§ **Requirement**
On every line of the listing, check for "running"; copy the lines that have it.

↓↓↓

/-- A response as it stands in a mailbox's response buffer (R314, R315). -/
structure Resp where
  status : Nat
  seq : Nat
  session : Nat
  /-- payload: bytes 32 onward -/
  data : Bytes
  deriving DecidableEq, Repr

/-- A long-running request whose response is still due (R314). -/
structure MbxBusy where
  h : MbxHdr
  /-- the partition whose reset, or restore, it waits for -/
  p : Nat
  restore : Bool := false
  deriving DecidableEq, Repr

/-- A function's configuration (R299): MSI-X Enable and Function Mask, the vectors whose mask bit is 0 (all are 1 after a reset), D3hot, Completer
Abort logged. -/
structure FnCfg where
  msix : Bool := false
  mask : Bool := false
  unmasked : List Nat := []
  d3hot : Bool := false
  abort : Bool := false
  deriving DecidableEq, Repr

/-- What an access gives a Belfry core (R238): an outcome code of *Access checks*, 0 for none, the data read, and whether it is poisoned. -/
structure CoreAns where
  code : Nat
  data : Bytes
  poison : Bool := false
  deriving DecidableEq, Repr

/-- Host link, mailboxes and firmware health (14) as far as no register holds them. -/
structure HostSt where
  sessions : List Session := []
  /-- identifier the next OPEN gets -/
  nextSid : Nat := 1
  /-- responses by mailbox; 16 + p is partition p's attach mailbox (R313) -/
  resps : List (Nat × Resp) := []
  /-- answers sent on MCTP, DOE or the fabric, newest first: the answering path and its bytes -/
  answers : List (Path × Bytes) := []
  /-- window base of each VF (R302) -/
  vfBase : List (Nat × Nat) := []
  /-- MSI-X vectors raised and not cleared by a function reset (R304) -/
  vecs : List (Fn × Nat) := []
  /-- of these, the vectors pending while their function has masked or not enabled them, and the messages sent, oldest first (R245, R300) -/
  pba : List (Fn × Nat) := []
  msgs : List (Fn × Nat) := []
  /-- configuration of the functions where it is not as after a reset (R305), and whether the last configuration request was answered with Retry
  Status (R295) -/
  cfgs : List (Fn × FnCfg) := []
  cfgRetry : Bool := false
  /-- interrupts and exceptions of Belfry cores: core and number, 0 completion, 1 numerics, 2 partition-reset notice, 3 machine check (R245,
  R247) -/
  coreIrq : List (Nat × Nat) := []
  /-- what each Belfry core's last access gave it (R238) -/
  coreGot : List (Nat × CoreAns) := []
  /-- frames received by each Ethernet queue pair, keyed 64 * port + pair (R249) -/
  ethQ : List (Nat × Nat) := []
  /-- in-band interrupts raised on the sideband (R306) -/
  ibi : Nat := 0
  /-- requests held while the management core restarts (R324), and those in progress -/
  heldGo : List Instr := []
  busy : List MbxBusy := []
  /-- requests in progress when the management core restarted, owed RESTARTED (R324) -/
  owedRestarted : List MbxBusy := []
  /-- time of the last watchdog kick, of the last restart's beginning and end, and of the restarts in the last 60 s -/
  kickAt : Nat := 0
  restartAt : Nat := 0
  restartEnd : Nat := 0
  restarts : List Nat := []
  /-- firmware stays down after its restart limit (R325) -/
  fwDead : Bool := false
  /-- partitions whose HOLD_AT_STEP takes effect at their next advance (R321) -/
  holdArmed : List Nat := []
  /-- I3C dynamic address, MCTP endpoint ID, and PLDM terminus ID -/
  i3cAddr : Option Nat := none
  mctpEid : Option Nat := none
  pldmTid : Nat := 0
  /-- data returned by the last read through a window or the directory pair -/
  readBack : Bytes := []
  /-- AER Completer Aborts logged: reads failed on a window (R302) -/
  aerAborts : Nat := 0
  deriving DecidableEq, Repr

/-- One entry of the Layout Directory (R268). -/
structure LdEntry where
  type : Nat
  inst : Nat
  state : Nat
  part : Nat
  parent : Nat
  window : Nat
  windowBytes : Nat
  count0 : Nat
  count1 : Nat
  caps : Nat
  deriving DecidableEq, Repr

/-- A packet head that waits at the router (R349): where it came in (port and virtual channel), since when, whether it keeps to escape
channels, and the number of the local command that sent it (0 for others). -/
structure RouteWait where
  pkt : Pkt
  from_ : Option (Nat × Nat) := none
  since : Nat
  escape : Bool := false
  tag : Nat := 0
  deriving DecidableEq, Repr

/-- A packet queued at a port: its virtual channel, the flits sent, and where it occupies receive slots. -/
structure OutPkt where
  pkt : Pkt
  vc : Nat
  sent : Nat := 0
  from_ : Option (Nat × Nat) := none
  tag : Nat := 0
  deriving DecidableEq, Repr

/-- A lantern port (15) as far as no register holds it. -/
structure FPort where
  /-- FSEQ of the last sequenced frame sent, of the last frame received in order, and of the last frame acknowledged -/
  txSeq : Nat := 0
  rxSeq : Nat := 0
  acked : Nat := 0
  /-- sequenced frames not acknowledged, oldest first; those of them still to be sent again -/
  replay : List Frame := []
  resend : List Frame := []
  linkQ : List LinkMsg := []
  dataQ : List OutPkt := []
  /-- by virtual channel: credits held, slots occupied at this receiver, credits to be returned -/
  credits : List Nat := [960, 64, 960, 64, 960, 64, 960, 64]
  occ : List Nat := [0, 0, 0, 0, 0, 0, 0, 0]
  retDue : List Nat := [0, 0, 0, 0, 0, 0, 0, 0]
  /-- credits returned: FSEQ of the frame, virtual channel, count -/
  retLog : List (Nat × Nat × Nat) := []
  /-- packets partly received: virtual channel, flits -/
  partIn : List (Nat × Nat) := []
  /-- consecutive replays from one FSEQ -/
  replayFrom : Nat := 0
  replayRun : Nat := 0
  /-- times of retrains -/
  retrains : List Nat := []
  /-- time of the last frame received, of the last advance of ACK, of entering the present state, of the last training attempt, and of the
  last HELLO -/
  lastRx : Nat := 0
  ackAt : Nat := 0
  since : Nat := 0
  tryAt : Nat := 0
  heardAt : Nat := 0
  /-- what the last HELLO said -/
  nbr : Option HelloMsg := none
  /-- DATA frames stopped until RECONCILE; this end answers one and goes on once its own has left; time of the last census failure -/
  paused : Bool := false
  answering : Bool := false
  censusBad : Option Nat := none
  /-- a DOWN port has made its training attempt, which is not over (R332) -/
  trying : Bool := false
  /-- link delay measured last, in ps (R362) -/
  delayPs : Int := 0
  /-- wavelengths whose last sample allows their use -/
  lanesOk : Nat := 65535
  /-- RX_MIN and LIGHT_IN at the last training, in 0.1 dBm (R405) -/
  rxTrain : Int := 0
  lightTrain : Int := 0
  /-- successive answers with FW_AGE above 1 s -/
  fwOld : Nat := 0
  /-- the frame sent last -/
  last : Option Frame := none
  /-- bytes 0 to 27 of that frame's control block (R329) -/
  wire : Bytes := []
  deriving DecidableEq, Repr

/-- A claim heard (R344): the paths over which it came, as port, hops and legality. -/
structure ClaimRec where
  addr : Nat
  digest : Bytes
  admitted : Bool
  seq : Nat
  paths : List (Nat × Nat × Bool)
  deriving DecidableEq, Repr

/-- Progress of a group slot in its current step (R356 to R358): when it began, verdicts of local members, and children's reports as port,
verdict, EXCL_COUNT and FIRST_EXCL. -/
structure VoteSt where
  step : Nat
  begun : Nat
  locals : List (Nat × Bool) := []
  kids : List (Nat × Bool × Nat × Nat) := []
  reported : Bool := false
  deriving DecidableEq, Repr

/-- A cast that waits for the step's work (R408). -/
structure HeldCast where
  p : Nat
  slot : Nat
  step : Nat
  verdict : Bool
  deriving DecidableEq, Repr

/-- The Ndor fabric (15) as far as no register holds it. -/
structure FabSt where
  ports : List (Nat × FPort) := []
  heads : List RouteWait := []
  /-- packets delivered to local endpoints and not yet taken, oldest first -/
  delivered : List Pkt := []
  claims : List ClaimRec := []
  /-- the address proposed, number of the device's last claim, and time of the last change (R344) -/
  proposal : Option Nat := none
  claimSeq : Nat := 0
  changeAt : Nat := 0
  /-- destinations for which WITHDRAW is in force from this device -/
  gone : List Nat := []
  votes : List (Nat × VoteSt) := []
  casts : List HeldCast := []
  masterGone : Option Nat := none
  /-- addresses of the devices whose FAB_TIME.MASTER reads 1, as the last TIME exchange told (R362) -/
  masters : List Nat := []
  /-- rejection reports sent to contributing devices: device, partition, GEN, handle, contributor, code (R116) -/
  reports : List (Nat × Nat × Nat × Nat × Nat × Nat) := []
  /-- number of the last local command that sent packets -/
  tagCtr : Nat := 0
  deriving DecidableEq, Repr

/-- A report as a source holds it in its report port (R367). `part` is 255 for device scope. -/
structure Report where
  cls : Nat
  level : Nat
  master : Nat
  access : Nat := 0
  part : Nat := 255
  source : Nat
  code : Nat := 0
  aux : Nat := 0
  addr : Nat := 0
  time : Nat := 0
  /-- AON_STAGE.STAGE at detection -/
  stage : Nat := 0
  flags : Nat := 0
  deriving DecidableEq, Repr

/-- One fault record (table *Fault record* of R377). -/
structure FEntry where
  time : Nat
  addr : Nat
  cls : Nat
  level : Nat
  final : Nat
  master : Nat
  access : Nat
  part : Nat
  source : Nat
  flags : Nat
  code : Nat
  seq : Nat
  aux : Nat
  rep : Nat
  stage : Nat
  mode : Nat
  deriving DecidableEq, Repr

/-- What the collector has seen of one alert pair (R366). -/
structure PairSt where
  equalRun : Nat
  lastBad : Nat
  deriving DecidableEq, Repr

/-- The fault collector and the report ports of the sources (16). -/
structure FaultSt where
  /-- reports each source still holds, by source code, oldest first (R367) -/
  srcQ : List (Nat × List Report) := []
  /-- alert pairs that have shown equal wires -/
  pairs : List (Nat × PairSt) := []
  /-- reports read by the collector and not yet served, in serving order (R372) -/
  coll : List Report := []
  /-- collector-self faults to be served after the source reports of the sample -/
  self : List Report := []
  /-- the ring in always-on SRAM, newest first, at most 4,096 entries (R378) -/
  ring : List FEntry := []
  /-- sequence number of the newest entry; 0 before the first -/
  seq : Nat := 0
  /-- sequence number up to which the mirror in the keep region is complete (R380) -/
  mirrored : Nat := 0
  /-- flash history, newest first, at most 8,192 entries (R381) -/
  hist : List FEntry := []
  /-- entries waiting to be written to the flash history, oldest first -/
  histDue : List FEntry := []
  /-- pending bits that clear automatically: class, scope (16 the device), due time (R372) -/
  autoClr : List (Nat × Nat × Nat) := []
  deriving DecidableEq, Repr

/-- A quarantine request waiting or pending (R401). -/
structure QuarReq where
  pa : Nat
  bucket : Nat
  step : Nat
  deriving DecidableEq, Repr

/-- A running Campanile test (R402). -/
structure CampRun where
  target : Option Nat
  p : Nat
  parts : Nat
  setPointC : Nat
  beganAt : Nat
  /-- roles the arrays held before, by physical array -/
  roles : List (Nat × Nat)
  deriving DecidableEq, Repr
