/-- The range check of R253 in section order; `parts` are the partitions whose groups the CLOCK record serves. -/
def rangesBad (im : Image) (parts : List PartRec) (patch : Bool) : Option ImgErr :=
  let inPart := fun (g : Nat) => parts.any (fun r => r.agSet.testBit g)
  [rangeBad 1 (im.parts.zipIdx) (fun x =>
      (if patch then decide (x.1.p < 16) else decide (x.1.p = x.2)) && decide (x.1.agSet ≠ 0)),
   rangeBad 2 im.spares (fun r => decide (r.g < 16) && (decide (r.spareJ ≤ 16) || decide (r.spareJ = 31))
      && r.map.all (fun m => decide (bits m 5 2 = 0) && (!m.testBit 7 || decide (bits m 0 5 ≤ 16)))),
   rangeBad 3 im.cups (fun r => decide (r.p < 16) && decide (r.c ≤ 6)),
   rangeBad 4 im.chans (fun r => decide (r.p < 16) && decide (r.granule ≤ 2)),
   rangeBad 5 im.regs (fun r => decide (r.p < 16) && r.rate.all (fun x => decide (1 ≤ x) && decide (x ≤ 262143))
      && r.depth.all (fun x => decide (x ≤ 4194303))),
   rangeBad 6 im.clocks (fun r =>
      r.agMhz.zipIdx.all (fun x => if inPart x.2 then decide (1000 ≤ x.1) && decide (x.1 ≤ 2500) && decide (x.1 % 50 = 0)
        else decide (x.1 = 0))
      && decide (400 ≤ r.bfyMhz) && decide (r.bfyMhz ≤ 3200) && decide (r.bfyMhz % 100 = 0) && decide (1500 ≤ r.capW)
      && decide (r.capW ≤ 4000) && decide (1 ≤ r.cgIdleUs) && decide (r.cgIdleUs ≤ 1000000) && decide (r.cgIdleUs ≤ r.pgIdleUs)
      && decide (r.pgIdleUs ≤ 60000000)),
   rangeBad 7 im.fabs (fun r => decide (r.addrMode ≤ 1) && (List.range 32).all (fun i => decide (bits r.roles (2 * i) 2 ≤ 1))),
   rangeBad 8 im.eths (fun r => decide (r.port ≤ 1) && decide (r.p < 16) && decide (1 ≤ r.qpCount)
      && decide (r.qpFirst + r.qpCount ≤ 64) && decide (r.vlan < 2 ^ 13)
      && (!r.vlan.testBit 12 || decide (bits r.vlan 0 12 = 0))),
   rangeBad 9 im.nums (fun r => decide (r.p < 16) && decide (r.shapes < 32) && decide (r.classes < 16)),
   rangeBad 10 im.snaps (fun r => decide (r.p < 16) && decide (1 ≤ r.minCut) && decide (r.minCut ≤ r.maxCut)
      && decide (r.maxCut ≤ 1000000) && decide (1000 ≤ r.intervalMs) && decide (r.intervalMs ≤ 3600000)
      && decide (1 ≤ r.stepUsMin)),
   rangeBad 11 im.leds (fun r => decide (r.p < 16)),
   rangeBad 12 im.twins (fun r => decide (r.p < 16) && (decide (r.mirrors = 1) || decide (r.mirrors = 2))
      && (decide (r.mirrors = 2) || (decide (r.secDev = 0) && decide (r.secPart = 0) && decide (r.srcDev = 0) && decide (r.srcPart = 0)
          && decide (r.mir2 = 0)))),
   rangeBad 13 im.dets (fun r => decide (r.p < 16) && decide (bits r.goal 1 6 = 0) && decide (1 ≤ r.horizon) && decide (r.horizon ≤ 256)
      && (if r.goal.testBit 0 then decide (3 ≤ r.targetExp) && decide (r.targetExp ≤ 8) else decide (r.targetExp = 0))
      && decide (1 ≤ r.echoCeil) && decide (r.echoCeil ≤ 50)),
   rangeBad 14 im.trims (fun r => decide (bits r.target 12 4 ≤ 5))].findSome? id

/-! ### Consistency rules (R254, R255; codes 07h to 11h) -/

/-- Channels of a partition. -/
def Image.chansOf (im : Image) (p : Nat) : Nat := ((im.chans.find? (fun r => r.p = p)).map (fun r => popCount r.chans 1024)).getD 0

/-- Base of partition p's window in GiB: windows run in ascending p from 4 GiB (R222). -/
def Image.windowBase (im : Image) (p : Nat) : Nat :=
  4 + ((im.chans.filter (fun r => r.p < p)).map (fun r => popCount r.chans 1024)).sum

/-- Ports of role FABRIC. -/
def Image.portsUp (im : Image) : Nat :=
  match im.fabs with
  | f :: _ => (below 32 (fun i => decide (bits f.roles (2 * i) 2 = 1))).length
  | [] => 0

/-- Whether the image brings up port `i`. -/
def Image.portUp (im : Image) (i : Nat) : Bool :=
  match im.fabs with
  | f :: _ => decide (bits f.roles (2 * i) 2 = 1)
  | [] => false

/-- The reserve, ledger and mirror runs: section, record, partition, first frame, frames. -/
def Image.runs (im : Image) : List (Nat × Nat × Nat × Nat × Nat) :=
  im.snaps.zipIdx.map (fun x => (10, x.2, x.1.p, x.1.resBase, x.1.resFrames))
    ++ im.leds.zipIdx.map (fun x => (11, x.2, x.1.p, x.1.base, x.1.frames))
    ++ im.twins.zipIdx.flatMap (fun x => (12, x.2, x.1.p, x.1.mir1, x.1.mirFrames)
        :: (if x.1.mirrors = 2 then [(12, x.2, x.1.p, x.1.mir2, x.1.mirFrames)] else []))

/-- A run lies wholly in its partition's window or in the device pool. -/
def Image.runPlaced (im : Image) (p base n : Nat) : Bool :=
  let b := im.windowBase p * 16384
  (decide (b ≤ base) && decide (base + n ≤ b + im.chansOf p * 16384)) || (decide (8192 ≤ base) && decide (base + n ≤ 65536))

/-- The retention rule R255 for one SNAPSHOT record. -/
def Image.retention (im : Image) (r : SnapRec) : Bool :=
  let h := ((im.dets.find? (fun d => d.p = r.p)).map (fun d => d.horizon)).getD 0
  let ledOk := match im.leds.find? (fun l => l.p = r.p) with
    | none => true
    | some l =>
      let d := ceilDiv (r.shardPages * 1024) (r.drainRate * r.stepUsMin)
      let w := 2 * max r.maxCut d + d
      decide (l.bytesPerStep * w ≤ l.frames * 65536)
  decide (h + 1 ≤ r.minCut) && decide (r.minCut ≤ r.maxCut)
    && decide (r.shardPages * 1024 ≤ r.intervalMs * 1000 * r.drainRate)
    && decide (r.shardPages ≤ r.resFrames - ceilDiv r.resFrames 4096) && ledOk

/-- Slot length L of a mirror run (R254, code 11h). -/
def slotLen (pages : Nat) : Nat := pages + 33 + ceilDiv (4 * pages) 65536

/-- The first record that does not agree with some record before it. -/
def clashAt {α : Type} (agree : α → α → Bool) (l : List α) : Option Nat :=
  (l.zipIdx.find? (fun x => !(l.take x.2).all (fun y => agree y x.1))).map (fun x => x.2)

/-- The first record with which a running sum exceeds `limit`. -/
def sumExceeds (limit : Nat) (l : List Nat) : Option Nat :=
  (List.range l.length).find? (fun k => decide (limit < (l.take (k + 1)).sum))

/-- First consistency rule broken. A rule between records names the first record that breaks it with those before it
(notes/assumptions/104.md). -/
def consistencyBad (im : Image) : Option ImgErr :=
  let e := fun (c ty : Nat) (k : Option Nat) => k.map (fun k => ((c, ty, k) : ImgErr))
  let at_ := fun {α : Type} (c ty : Nat) (l : List α) (ok : α → Bool) =>
    (l.findIdx? (fun x => !ok x)).map (fun k => ((c, ty, k) : ImgErr))
  let regOf := fun (p : Nat) => im.regs.find? (fun r => r.p = p)
  [e 7 1 (clashAt (fun a b => decide (a.agSet &&& b.agSet = 0) && decide (a.cores &&& b.cores = 0)) im.parts),
   at_ 8 2 im.spares (fun r =>
      let js := (r.map.filter (fun m => m.testBit 7)).map (fun m => bits m 0 5)
      decide (js.Nodup) && !(r.spareJ ∈ js)),
   at_ 10 4 im.chans (fun r => bits r.chans 0 4 = 0), e 10 4 (clashAt (fun a b => a.chans &&& b.chans = 0) im.chans),
   at_ 11 5 im.regs (fun r => decide (r.rate.getD 0 0 + r.rate.getD 1 0 ≤ 200 * im.chansOf r.p)
      && (List.range 3).all (fun k => decide (max 64 (r.rate.getD k 0) ≤ r.depth.getD k 0)
          && decide (r.depth.getD k 0 ≤ 16 * r.rate.getD k 0))),
   (if im.portsUp = 0 then none else e 11 5 (sumExceeds (3125 * im.portsUp) (im.regs.map (fun r => r.rate.getD 2 0)))),
   at_ 11 10 im.snaps (fun r => decide (r.drainRate ≤ ((regOf r.p).map (fun x => x.rate.getD 2 0)).getD 0)),
   (im.runs.find? (fun r => !im.runPlaced r.2.2.1 r.2.2.2.1 r.2.2.2.2)).map (fun r => (12, r.1, r.2.1)),
   ((clashAt (fun a b => decide (a.2.2.2.1 + a.2.2.2.2 ≤ b.2.2.2.1) || decide (b.2.2.2.1 + b.2.2.2.2 ≤ a.2.2.2.1)) im.runs).bind
      (fun k => im.runs[k]?)).map (fun r => (12, r.1, r.2.1)),
   at_ 13 7 im.fabs (fun f => decide (f.addrMode = 0) || decide (f.address ≠ 65535)),
   e 14 8 (clashAt (fun a b =>
      decide (a.port ≠ b.port)
        || ((if a.p = b.p then decide (a.qpFirst = b.qpFirst) && decide (a.qpCount = b.qpCount)
             else decide (a.qpFirst + a.qpCount ≤ b.qpFirst) || decide (b.qpFirst + b.qpCount ≤ a.qpFirst))
            && decide ((a.mac, a.vlan) ≠ (b.mac, b.vlan)))) im.eths),
   at_ 15 9 im.nums (fun r => decide (bits r.shapes 0 4 ≠ 0) && !(r.classes.testBit 3 && r.classes.testBit 0)
      && (!r.classes.testBit 2 || r.classes.testBit 1)),
   at_ 16 10 im.snaps im.retention,
   at_ 17 12 im.twins (fun r => decide (slotLen r.partnerPages ≤ r.mirFrames) && im.snaps.any (fun x => x.p = r.p)
      && im.leds.any (fun x => x.p = r.p) && (decide (r.mirrors = 1) || decide (r.twinDev ≠ r.secDev)))].findSome? id

/-! ### Signatures and versions (R463, R469) -/

/-- The verification key a KEY_SLOT names, if it is allowed: an unrevoked vendor root, or the enrolled owner. -/
def State.keyFor (s : State) (slot : Nat) : Option VKey :=
  if slot < 4 then (if s.sec.flash.revoked.testBit slot then none else some (.root slot))
  else if slot = 128 then s.sec.flash.ownerKey.map (fun k => .owner k) else none

/-- Whether a signature verifies over a message under a key (R462): the model's field SecSt.genuine says which triples do. -/
def State.verifies (s : State) (k : VKey) (msg sig : Bytes) : Bool := decide ((k, msg, sig) ∈ s.sec.genuine)

/-- The signed bytes and the signature of an image of `n` bytes. -/
def imgMsg (b : Bytes) : Bytes := b.take (leAt b 8 4 - 2832)

def imgSig (b : Bytes) : Bytes := slice b (leAt b 8 4 - 2820) 2820

/-- The identity digest (R464). -/
def State.idDigest (s : State) : Bytes := shake256 s.sec.flash.idKey

/-- Version of the running firmware, [31:16] major, [15:0] minor. -/
def State.fwVersion (s : State) : Nat := (s.sec.fw.map (fun f => f.version)).getD 0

↑↑↑

§ **Response below**
/-- A long-running request whose response is still due (R314). -/
/-- A running Campanile test (R402). -/
/-- The first record with which a running sum exceeds `limit`. -/
/-- Version of the running firmware, [31:16] major, [15:0] minor. -/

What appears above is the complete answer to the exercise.